==== Data provided ====
-- ==== Sys2Proof/Machine/Collate.lean ====
section
/-!
DEFINITION. Collation (R503-R512): the image laid over the live values, the checks in the order of R509 and the sums of R512.
-/

namespace Sys2Proof.Machine

/-- The bits of type ST of the register at byte address `a` (R488). -/
def stMask (a : Nat) : Word :=
  match rowOf a with
  | some r => r.mask (fun t => decide (t = .st))
  | none => 0

/-- `live` with the staged bits of `img`. -/
def stMerge (a : Nat) (img live : Word) : Word := (live &&& ~~~ stMask a) ||| (img &&& stMask a)

/-- The configuration that the image makes of the live values (R504, R508). -/
def overlay (s : State) : State :=
  (s.image.map (·.1) ++ s.regs.map (·.1)).foldl
    (fun m a => m.setWord a (stMerge a (SMap.get resetWord s.image a) (m.word a))) s

/-- Page and offset of a register, as page × 4,096 + offset; the queue registers stand behind QSEL (R409). -/
def pageKey (a : Nat) : Nat := if a < 0x1000000 then a else 0x100068 + a % 0x20

/-- Registers whose image differs from their live value. -/
def imageChanges (s : State) : List Nat :=
  ((s.image.map (·.1) ++ s.regs.map (·.1)).eraseDups).filter (fun a =>
    stMask a &&& (SMap.get resetWord s.image a ^^^ s.word a) != 0)

/-- A finding at a register where the condition holds. -/
def bad (c : Bool) (a : Nat) : List Nat := if c then [pageKey a] else []

/-- Findings of every number below `n`. -/
def forN (n : Nat) (f : Nat → List Nat) : List Nat := (List.range n).flatMap f

/-- Whether two half-open ranges overlap. -/
def overlaps (a n b k : Nat) : Bool := decide (a < b + k ∧ b < a + n)

/-- Check 1: the origin (R509). -/
def lockedKeys (s : State) : List Nat :=
  bad (s.press.byMc && !s.on F.PRESS_CFG_MC_PRESS) Adr.PRESS_CMD
  ++ ((imageChanges s).filter (fun a => SMap.get (fun _ => false) s.imageMc a && s.on (F.pgLock (pageKey a >>> 12)))).map pageKey

/-- Ranges of clocks and time (R65, R80-R82, R468). -/
def rangeClocks (m : State) : List Nat :=
  forN 4 (fun i => bad (m.fld (F.CLK_PLL_CFG_REF_MUL i) == 3 || (i == 3 && m.fld (F.CLK_PLL_CFG_REF_MUL i) == 1)) (Adr.CLK_PLL_CFG i))
  ++ bad (m.fld F.CLK_SERVO_CFG_BW == 3 || decide (4 ≤ m.fld F.CLK_SERVO_CFG_SERVO_SRC)
      || (m.fld F.CLK_SERVO_CFG_SERVO_SRC == 3 && decide (3 < m.fld F.CLK_SERVO_CFG_SERVO_PORT))
      || (m.on F.CLK_SERVO_CFG_SERVO_EN && m.on F.CLK_REF_CFG_REF_SEL)) Adr.CLK_SERVO_CFG
  ++ forN 19 (fun i => let d := (m.word (Adr.CLK_FDIV i)).toNat; bad (d != 0 && decide (d < 0x140000)) (Adr.CLK_FDIV i))
  ++ bad (m.on F.TIME_CAL_CFG_SET && m.on F.TIME_CAL_CFG_CAL_SRC) Adr.TIME_CAL_CFG

/-- The highest PGA code of a mode (R105). -/
def pgaTop (mode : Nat) : Nat := if mode = 2 then 24 else if mode = 3 then 36 else 63

/-- Ranges of the analog inputs, the filter chain and the supervisory converters (R105, R128, R157, R160, R162). -/
def rangeInputs (m : State) : List Nat :=
  forN 32 (fun n =>
    let mode := m.fld (F.AIN_CFG_MODE n)
    bad (m.fld (F.AIN_CFG_PATH_FORCE n) == 3 || (mode == 3 && decide (8 ≤ n)) || decide (pgaTop mode < m.fld (F.AIN_CFG_PGA n)))
      (Adr.AIN_CFG n)
    ++ bad (decide (m.fld (F.AIN_MERGE_XOVER n) < 30) || decide (48 < m.fld (F.AIN_MERGE_XOVER n))) (Adr.AIN_MERGE n))
  ++ forN 48 (fun d =>
    let b := m.fld (F.FCH_ACFG_ACT_BANK d)
    bad (decide (1200 < (m.int (F.FCH_ABANK_FGAIN d b)).natAbs)) (Adr.FCH_ABANK d b))
  ++ forN 32 (fun c => bad (m.fld (F.FCH_CCFG_SRC_CONV c) == 3) (Adr.FCH_CCFG c))
  ++ bad (decide (64 < m.fld F.SVC_SEQ_LEN_SVA_LEN) || decide (64 < m.fld F.SVC_SEQ_LEN_SVB_LEN)) Adr.SVC_SEQ_LEN
  ++ forN 2 (fun c => forN 64 (fun e =>
    let ch := m.fld (F.SV_ENT_CH c e)
    let ref := m.fld (F.SV_ENT_REF c e)
    bad (ref == 3 || decide (0x58 ≤ ch) || (ref != 0 && decide (0x18 ≤ ch))) (Adr.SV_ENT c e)))

/-- Ranges of the serial ports, S/PDIF and rate conversion (R183, R217, R221, R233). -/
def rangePorts (m : State) : List Nat :=
  forN 16 (fun p =>
    let w := m.fld (F.SAP_CFG_SWIDTH p)
    let fmt := m.fld (F.SAP_CFG_FMT p)
    let slots := m.fld (F.SAP_CFG_SLOTS p)
    if slots = 0 then []
    else bad (decide (32 < slots) || w == 3 || m.fld (F.SAP_CFG_WLEN p) == 3 || decide (w < m.fld (F.SAP_CFG_WLEN p)) || fmt == 3
        || m.fld (F.SAP_CFG_MODE p) == 3 || m.fld (F.SAP_CFG_PRATE p) == 7 || (decide (fmt ≤ 1) && slots != 2)) (Adr.SAP_CFG p)
      ++ bad (m.fld (F.SAP_TXCFG_TX_IDLE p) == 3) (Adr.SAP_TXCFG p))
  ++ bad (m.fld F.SPDO_CFG_TXRATE == 7) Adr.SPDO_CFG
  ++ bad (m.fld F.SRC_CFG_TRACK_BW == 3) Adr.SRC_CFG
  ++ forN 32 (fun k => bad (m.fld (F.SRC_QS_RATE k) == 7 || decide (8 < m.fld (F.SRC_QS_CHANS k))) (Adr.SRC_QS k))

/-- Ranges of the routes and taps (R239, R242, R250). -/
def rangeRoutes (m : State) : List Nat :=
  m.regs.flatMap (fun e => match routeSink e.1 with
    | none => []
    | some n =>
      let src := e.2.bits 11 0
      let node := decide (0x400 ≤ n ∧ n < 0x580) || decide (0x600 ≤ n ∧ n < 0x800)
      let made := decide (0x400 ≤ src ∧ src < 0x4C0) || decide (0x500 ≤ src ∧ src < 0x800)
      bad (!srcExists src || (src != 0 && e.2.bits 31 31 == 1 && !(node && made))) e.1)
  ++ forN 32 (fun k => bad (!srcExists (m.fld (F.SPN_TAP_CFG_SRC k))) (Adr.SPN_TAP_CFG k))

/-- Whether the poles of a section lie strictly inside the unit circle (R269). -/
def polesInside (sec bank : Nat) (m : State) : Bool :=
  let co := fun (j : Nat) => (poolWord (2 ^ 19 + 16 * sec + 8 * bank + j) m).toInt
  decide ((co 4).natAbs < 2 ^ 29) && decide (((co 3).natAbs : Int) < 2 ^ 29 + co 4)

/-- Banks of a biquad node that are live or being swapped to, with their sections (R268). -/
def bqRanges (n : Nat) (m : State) : List (Nat × Nat × Nat) :=
  ((planBanks (bqLive n m) (m.fld (F.BQ_CFG_ACT_BANK n)) (m.fld (F.BQ_CFG_XF n)) (m.bqXf n).on true).filter
    (fun b => m.on (F.BQ_BANK_NSEC n b))).map (fun b => (b, m.fld (F.BQ_BANK_FIRST n b), m.fld (F.BQ_BANK_NSEC n b)))

/-- Ranges of the biquad nodes (R268, R269). -/
def rangeBiquads (m : State) : List Nat :=
  let all := (List.range 128).flatMap (fun n => (bqRanges n m).map (fun r => (n, r)))
  all.flatMap (fun (n, b, f, k) =>
    bad (decide (128 < k) || decide (2048 < f + k)
      || all.any (fun (n', b', f', k') => n' != n && b' == b && overlaps f k f' k')
      || (b == m.fld (F.BQ_CFG_ACT_BANK n) && decide (f + k ≤ 2048) && (List.range k).any (fun i => !polesInside (f + i) b m)))
      (Adr.BQ_BANK n b))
====
Your instructions - Within the material above, output exactly the lines from the one with "def lockedKeys (s" through the one with "def rangeClocks (m", end lines included, and nothing besides.

Problem solution -
def lockedKeys (s : State) : List Nat :=
  bad (s.press.byMc && !s.on F.PRESS_CFG_MC_PRESS) Adr.PRESS_CMD
  ++ ((imageChanges s).filter (fun a => SMap.get (fun _ => false) s.imageMc a && s.on (F.pgLock (pageKey a >>> 12)))).map pageKey

/-- Ranges of clocks and time (R65, R80-R82, R468). -/
def rangeClocks (m : State) : List Nat :=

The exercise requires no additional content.